* WORK INSTRUCTION: Pick out each line below containing "committed".

* * *

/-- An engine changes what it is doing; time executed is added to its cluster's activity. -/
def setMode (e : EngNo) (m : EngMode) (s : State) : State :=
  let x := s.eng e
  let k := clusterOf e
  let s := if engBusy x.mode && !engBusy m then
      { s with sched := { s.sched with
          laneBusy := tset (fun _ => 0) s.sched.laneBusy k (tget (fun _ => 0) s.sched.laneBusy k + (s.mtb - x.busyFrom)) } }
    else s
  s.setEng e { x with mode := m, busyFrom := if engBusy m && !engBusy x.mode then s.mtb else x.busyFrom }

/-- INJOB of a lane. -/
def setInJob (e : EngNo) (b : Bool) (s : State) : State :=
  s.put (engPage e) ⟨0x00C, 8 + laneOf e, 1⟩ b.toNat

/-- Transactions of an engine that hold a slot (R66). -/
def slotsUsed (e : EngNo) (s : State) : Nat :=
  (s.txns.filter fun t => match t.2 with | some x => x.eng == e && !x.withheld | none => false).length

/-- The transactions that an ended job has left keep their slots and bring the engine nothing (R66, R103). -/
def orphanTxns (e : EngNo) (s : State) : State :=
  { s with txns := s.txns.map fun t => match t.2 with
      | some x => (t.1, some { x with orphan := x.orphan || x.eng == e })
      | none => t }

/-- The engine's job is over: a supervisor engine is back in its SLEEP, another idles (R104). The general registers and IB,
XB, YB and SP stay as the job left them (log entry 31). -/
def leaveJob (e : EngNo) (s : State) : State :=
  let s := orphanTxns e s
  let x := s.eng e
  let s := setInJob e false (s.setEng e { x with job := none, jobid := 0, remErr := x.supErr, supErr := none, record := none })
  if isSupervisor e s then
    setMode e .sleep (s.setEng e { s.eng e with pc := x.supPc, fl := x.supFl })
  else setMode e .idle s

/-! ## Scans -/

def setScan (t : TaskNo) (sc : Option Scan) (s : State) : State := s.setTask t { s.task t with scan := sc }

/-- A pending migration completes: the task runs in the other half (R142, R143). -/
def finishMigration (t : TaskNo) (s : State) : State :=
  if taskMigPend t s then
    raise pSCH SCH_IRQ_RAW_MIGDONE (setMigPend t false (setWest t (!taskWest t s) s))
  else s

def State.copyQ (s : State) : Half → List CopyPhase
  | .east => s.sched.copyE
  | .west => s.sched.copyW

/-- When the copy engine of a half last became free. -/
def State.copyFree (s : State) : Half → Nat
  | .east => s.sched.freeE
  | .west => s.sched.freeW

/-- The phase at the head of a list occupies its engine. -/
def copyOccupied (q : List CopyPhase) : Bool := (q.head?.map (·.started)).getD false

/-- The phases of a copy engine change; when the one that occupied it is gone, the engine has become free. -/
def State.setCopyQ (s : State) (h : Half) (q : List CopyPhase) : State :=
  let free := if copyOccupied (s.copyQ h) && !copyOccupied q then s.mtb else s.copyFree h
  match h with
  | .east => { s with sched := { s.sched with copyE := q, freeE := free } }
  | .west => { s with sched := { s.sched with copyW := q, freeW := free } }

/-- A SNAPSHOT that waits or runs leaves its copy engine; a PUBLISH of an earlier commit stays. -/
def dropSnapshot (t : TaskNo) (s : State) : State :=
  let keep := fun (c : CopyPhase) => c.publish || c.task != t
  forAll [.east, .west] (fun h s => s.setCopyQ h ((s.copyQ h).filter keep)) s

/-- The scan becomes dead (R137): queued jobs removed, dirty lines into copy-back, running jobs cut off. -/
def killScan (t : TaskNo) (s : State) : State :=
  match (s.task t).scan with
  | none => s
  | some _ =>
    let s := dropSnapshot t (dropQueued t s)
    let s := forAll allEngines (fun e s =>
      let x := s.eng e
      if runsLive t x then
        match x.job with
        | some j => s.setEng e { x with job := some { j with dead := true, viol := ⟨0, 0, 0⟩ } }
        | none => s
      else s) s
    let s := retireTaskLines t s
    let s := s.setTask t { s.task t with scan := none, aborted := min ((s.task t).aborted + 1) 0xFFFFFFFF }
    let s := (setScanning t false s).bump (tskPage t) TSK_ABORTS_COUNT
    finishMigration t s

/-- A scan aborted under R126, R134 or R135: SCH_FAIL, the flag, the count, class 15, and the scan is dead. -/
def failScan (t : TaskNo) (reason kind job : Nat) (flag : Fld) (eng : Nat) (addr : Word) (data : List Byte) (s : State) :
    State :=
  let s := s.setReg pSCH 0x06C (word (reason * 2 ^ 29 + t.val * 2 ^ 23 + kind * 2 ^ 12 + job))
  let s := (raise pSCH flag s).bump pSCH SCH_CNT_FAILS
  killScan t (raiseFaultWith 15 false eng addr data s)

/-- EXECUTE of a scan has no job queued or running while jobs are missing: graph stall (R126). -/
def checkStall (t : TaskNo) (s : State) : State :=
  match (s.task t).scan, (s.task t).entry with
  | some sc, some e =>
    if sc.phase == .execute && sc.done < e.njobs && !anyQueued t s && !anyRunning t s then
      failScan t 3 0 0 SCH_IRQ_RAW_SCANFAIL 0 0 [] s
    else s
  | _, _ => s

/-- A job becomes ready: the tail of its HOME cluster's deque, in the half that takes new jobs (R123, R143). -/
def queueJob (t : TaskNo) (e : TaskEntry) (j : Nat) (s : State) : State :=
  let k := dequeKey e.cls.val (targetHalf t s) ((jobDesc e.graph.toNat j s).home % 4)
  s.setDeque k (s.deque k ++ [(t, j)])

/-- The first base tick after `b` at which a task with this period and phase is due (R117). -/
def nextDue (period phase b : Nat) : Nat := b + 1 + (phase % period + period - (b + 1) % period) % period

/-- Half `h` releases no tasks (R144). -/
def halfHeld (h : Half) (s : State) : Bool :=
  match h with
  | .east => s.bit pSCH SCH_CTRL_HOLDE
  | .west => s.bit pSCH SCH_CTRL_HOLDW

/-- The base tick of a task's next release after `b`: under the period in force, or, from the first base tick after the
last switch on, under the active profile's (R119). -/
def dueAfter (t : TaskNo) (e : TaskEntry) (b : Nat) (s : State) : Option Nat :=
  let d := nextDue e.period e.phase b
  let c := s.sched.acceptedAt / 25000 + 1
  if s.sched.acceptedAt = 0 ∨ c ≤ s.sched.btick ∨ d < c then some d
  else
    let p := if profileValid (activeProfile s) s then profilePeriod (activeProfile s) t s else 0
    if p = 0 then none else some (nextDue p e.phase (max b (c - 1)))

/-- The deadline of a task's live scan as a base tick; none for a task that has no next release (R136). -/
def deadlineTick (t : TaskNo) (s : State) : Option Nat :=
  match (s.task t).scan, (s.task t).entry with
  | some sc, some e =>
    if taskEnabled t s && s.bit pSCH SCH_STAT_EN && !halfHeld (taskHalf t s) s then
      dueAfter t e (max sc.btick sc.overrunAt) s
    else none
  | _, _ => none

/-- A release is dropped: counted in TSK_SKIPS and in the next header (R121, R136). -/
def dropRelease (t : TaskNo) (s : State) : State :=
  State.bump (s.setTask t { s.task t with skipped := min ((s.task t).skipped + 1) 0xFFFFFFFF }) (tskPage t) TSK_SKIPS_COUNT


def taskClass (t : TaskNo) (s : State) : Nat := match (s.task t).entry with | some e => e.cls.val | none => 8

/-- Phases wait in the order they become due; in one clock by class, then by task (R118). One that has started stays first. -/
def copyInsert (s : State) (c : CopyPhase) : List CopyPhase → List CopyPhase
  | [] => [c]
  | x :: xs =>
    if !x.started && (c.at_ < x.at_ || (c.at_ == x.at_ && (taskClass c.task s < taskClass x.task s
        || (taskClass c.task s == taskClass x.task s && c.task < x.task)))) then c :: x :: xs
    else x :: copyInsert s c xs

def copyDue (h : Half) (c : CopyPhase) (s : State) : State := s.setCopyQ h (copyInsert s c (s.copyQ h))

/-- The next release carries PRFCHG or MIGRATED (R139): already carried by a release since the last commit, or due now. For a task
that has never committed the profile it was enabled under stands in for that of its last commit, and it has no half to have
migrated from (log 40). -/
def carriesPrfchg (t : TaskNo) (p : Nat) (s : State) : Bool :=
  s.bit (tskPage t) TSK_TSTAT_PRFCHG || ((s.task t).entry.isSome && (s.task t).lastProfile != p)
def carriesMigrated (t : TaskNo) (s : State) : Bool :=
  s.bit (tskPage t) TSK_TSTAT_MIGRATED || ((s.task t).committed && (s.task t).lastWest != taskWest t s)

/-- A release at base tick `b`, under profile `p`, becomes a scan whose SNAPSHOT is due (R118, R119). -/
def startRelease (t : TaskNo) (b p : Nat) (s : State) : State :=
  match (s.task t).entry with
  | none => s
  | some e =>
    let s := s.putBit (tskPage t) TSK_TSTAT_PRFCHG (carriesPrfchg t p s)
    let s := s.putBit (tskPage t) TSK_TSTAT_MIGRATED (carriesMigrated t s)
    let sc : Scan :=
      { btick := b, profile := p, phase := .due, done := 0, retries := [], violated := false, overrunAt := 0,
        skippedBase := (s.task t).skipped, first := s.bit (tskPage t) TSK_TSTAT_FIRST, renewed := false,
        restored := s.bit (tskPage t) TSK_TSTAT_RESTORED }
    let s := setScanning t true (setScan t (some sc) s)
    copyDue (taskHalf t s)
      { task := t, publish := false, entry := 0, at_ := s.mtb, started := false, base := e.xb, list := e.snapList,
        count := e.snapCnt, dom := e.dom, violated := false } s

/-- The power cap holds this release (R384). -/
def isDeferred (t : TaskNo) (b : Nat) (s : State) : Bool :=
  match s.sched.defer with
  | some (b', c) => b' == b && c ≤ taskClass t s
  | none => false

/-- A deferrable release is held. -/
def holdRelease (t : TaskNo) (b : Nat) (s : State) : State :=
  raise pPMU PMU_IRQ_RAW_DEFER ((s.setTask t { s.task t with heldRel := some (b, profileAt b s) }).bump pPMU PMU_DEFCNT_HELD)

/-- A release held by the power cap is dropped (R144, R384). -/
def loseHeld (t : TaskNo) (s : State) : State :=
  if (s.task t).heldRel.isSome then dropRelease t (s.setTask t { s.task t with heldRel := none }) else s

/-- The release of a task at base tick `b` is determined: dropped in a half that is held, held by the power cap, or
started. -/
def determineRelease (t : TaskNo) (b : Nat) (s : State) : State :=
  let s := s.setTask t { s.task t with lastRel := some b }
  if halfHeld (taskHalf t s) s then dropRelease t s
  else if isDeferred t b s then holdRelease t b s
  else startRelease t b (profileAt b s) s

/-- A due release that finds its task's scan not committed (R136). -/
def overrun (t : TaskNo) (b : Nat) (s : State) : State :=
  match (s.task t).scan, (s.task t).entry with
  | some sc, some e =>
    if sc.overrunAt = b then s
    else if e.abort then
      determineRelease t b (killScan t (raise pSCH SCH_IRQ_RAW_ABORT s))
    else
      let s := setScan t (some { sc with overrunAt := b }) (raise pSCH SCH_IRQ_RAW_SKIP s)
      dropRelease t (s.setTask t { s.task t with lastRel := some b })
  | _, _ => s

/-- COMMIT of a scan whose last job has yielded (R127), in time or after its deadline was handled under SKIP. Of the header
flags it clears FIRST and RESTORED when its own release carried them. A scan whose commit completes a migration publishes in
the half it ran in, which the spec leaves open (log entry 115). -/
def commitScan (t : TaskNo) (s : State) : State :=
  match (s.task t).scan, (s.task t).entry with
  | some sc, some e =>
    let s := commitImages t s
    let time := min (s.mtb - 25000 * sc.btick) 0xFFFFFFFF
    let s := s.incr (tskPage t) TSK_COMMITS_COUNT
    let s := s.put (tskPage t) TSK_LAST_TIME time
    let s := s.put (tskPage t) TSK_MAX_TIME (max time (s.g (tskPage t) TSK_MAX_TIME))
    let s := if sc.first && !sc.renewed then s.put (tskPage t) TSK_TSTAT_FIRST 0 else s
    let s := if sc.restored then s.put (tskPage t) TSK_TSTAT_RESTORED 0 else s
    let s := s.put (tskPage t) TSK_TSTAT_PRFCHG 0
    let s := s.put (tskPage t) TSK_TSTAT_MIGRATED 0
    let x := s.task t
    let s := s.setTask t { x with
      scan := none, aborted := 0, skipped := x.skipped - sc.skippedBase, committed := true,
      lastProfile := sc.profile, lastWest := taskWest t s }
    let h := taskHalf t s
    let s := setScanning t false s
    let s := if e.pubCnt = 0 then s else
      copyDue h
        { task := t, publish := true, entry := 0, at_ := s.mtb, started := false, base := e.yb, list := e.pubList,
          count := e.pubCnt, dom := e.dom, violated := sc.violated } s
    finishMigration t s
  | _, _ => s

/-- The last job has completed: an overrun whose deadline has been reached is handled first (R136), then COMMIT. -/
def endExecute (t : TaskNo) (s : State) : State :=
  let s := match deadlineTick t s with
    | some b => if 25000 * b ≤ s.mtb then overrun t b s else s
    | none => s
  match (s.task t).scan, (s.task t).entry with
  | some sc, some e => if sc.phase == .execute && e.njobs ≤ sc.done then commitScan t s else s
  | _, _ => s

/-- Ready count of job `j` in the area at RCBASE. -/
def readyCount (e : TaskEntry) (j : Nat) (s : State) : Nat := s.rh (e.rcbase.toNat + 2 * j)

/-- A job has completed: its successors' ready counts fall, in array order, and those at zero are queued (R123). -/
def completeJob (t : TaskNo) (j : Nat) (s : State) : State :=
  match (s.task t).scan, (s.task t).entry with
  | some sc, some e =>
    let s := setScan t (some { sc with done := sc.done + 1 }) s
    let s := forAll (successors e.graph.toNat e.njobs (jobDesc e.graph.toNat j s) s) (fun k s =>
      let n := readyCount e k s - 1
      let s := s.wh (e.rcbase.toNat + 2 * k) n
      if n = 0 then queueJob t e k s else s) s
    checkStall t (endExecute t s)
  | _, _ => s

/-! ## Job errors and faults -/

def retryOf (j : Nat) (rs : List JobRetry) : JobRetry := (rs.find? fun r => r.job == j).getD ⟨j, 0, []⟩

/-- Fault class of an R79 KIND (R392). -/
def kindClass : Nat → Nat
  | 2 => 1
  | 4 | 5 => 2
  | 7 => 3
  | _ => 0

* * *

* TASK SOLUTION:
that has never committed the profile it was enabled under stands in for that of its last commit, and it has no half to have
  s.bit (tskPage t) TSK_TSTAT_MIGRATED || ((s.task t).committed && (s.task t).lastWest != taskWest t s)
/-- A due release that finds its task's scan not committed (R136). -/
      scan := none, aborted := 0, skipped := x.skipped - sc.skippedBase, committed := true,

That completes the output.